Gevolgen van gasboringen in beeld brengen voor bestemmingsplan

Gaswinning en gasboringen zijn de laatste tijd nogal in het nieuws geweest. Scheuren in huizen als gevolg van aardbevingen zijn vervelende gevolgen. Het lijkt dus logisch dat de gemeente vooraf goed in beeld brengt wat de gevolgen kunnen zijn voor de omgeving en de bewoners. Het is wel belangrijk dat het om ‘ruimtelijk relevante‘ aspecten gaat. Een mogelijke aardbeving als gevolg van bodemdaling lijkt me ruimtelijk relevant en dient dus tot de onderzoekspunten geschaard te worden.

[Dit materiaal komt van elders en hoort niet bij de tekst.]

/-- While the MPC is in control, the integrals are set so that the fall-back demand equals the handed-over body force, then clamped [08 R254]. -/
def setIntegrators (r : Regs) (d : Dev) : Dev :=
  modCtl (fun c => { c with integ := mapI (fun i s =>
    if d.joyRow i then s else clampInt r d i (((vc c.tauFb i).add s).sub (vc c.tau i))) c.integ }) d

/-- CAPABILITY: the handed-over body force is off the fall-back demand by more than 10 % of a row's available force for 30 s [08 R251]. (log 72) -/
def capability (d : Dev) : Dev :=
  let off := (List.range 3).any fun i => ((vc d.alc.avail i).div (F64.ofInt 10)).lt ((vc d.ctl.tau i).sub (vc d.ctl.tauFb i)).abs
  if !off then modCtl (fun c => { c with capAt := none, cap := false }) d
  else
    let t := d.ctl.capAt.getD d.tb0
    let due := !(d.ctl.cap) && decide (t + 30 * nsPerSec ≤ d.tb0)
    raiseIf due 0xA 5 (modCtl (fun c => { c with capAt := some t, cap := c.cap || due }) d)

/-- Leaving the thrust modes ends fall-back and clears what belongs to a run of cycles. (log 63) -/
def leaveThrust (r : Regs) (d : Dev) : Dev :=
  errFlags r [F64.zero, F64.zero, F64.zero] (modCtl (fun c => { c with
    fallback := false, shiftRun := 0, solvedRun := 0, integ := [F64.zero, F64.zero, F64.zero], fbValid := false, capAt := none, cap := false }) d)

/-! ### Handover [08 R249 R250] -/

/-- A thruster's force is handed over: zero thrust outside the mask or with a failed condition, zero force at the edge inside a sector [08 R235 R245 R249 R250]. (log 68) -/
def handForce (r : Regs) (f : Nat → Force) (ff : Nat → F32) (d : Dev) (i : Nat) : Dev :=
  let x := d.thr i
  let s := if !x.avail || lostCause r d i != 0 then zeroSet r d i
    else match x.edge with
      | some e => shaftSet r d i {} F64.zero e
      | none => forceSet r d i (f i)
  let sat := onBound r d i s.f
  let d := handThr r i s (ff i) (modThr i (fun x => { x with sat := sat }) d)
  raiseIf (sat && !x.sat) 0xB 4 d

/-- The inputs of fusion and the reported body force after a handover [07 R203, 08 R249]. -/
def handed (r : Regs) (d : Dev) : Dev :=
  let d := modCtl (fun c => { c with tau := wrenchOf d fun i => (d.thr i).last.f }) d
  setInputs { thr := wrenchOf d (measuredForce r d), wind := d.ctl.wind } d

end Sys2Proof.Machine
end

Een gemeente in Noord-Holland heeft een bestemmingsplan opgesteld om proefboringen naar een ondergronds aardgasveld mogelijk te maken. Indien blijkt dat aardgas in een winbare hoeveelheid aanwezig is, dan zal de locatie worden ontwikkeld tot een productielocatie. De gemeente heeft dit via een wijzigingsbevoegdheid opgenomen in het bestemmingsplan. Hierbij is aangegeven dat in dat geval de voor gaswinning relevante milieuaspecten uitvoering zullen worden behandeld.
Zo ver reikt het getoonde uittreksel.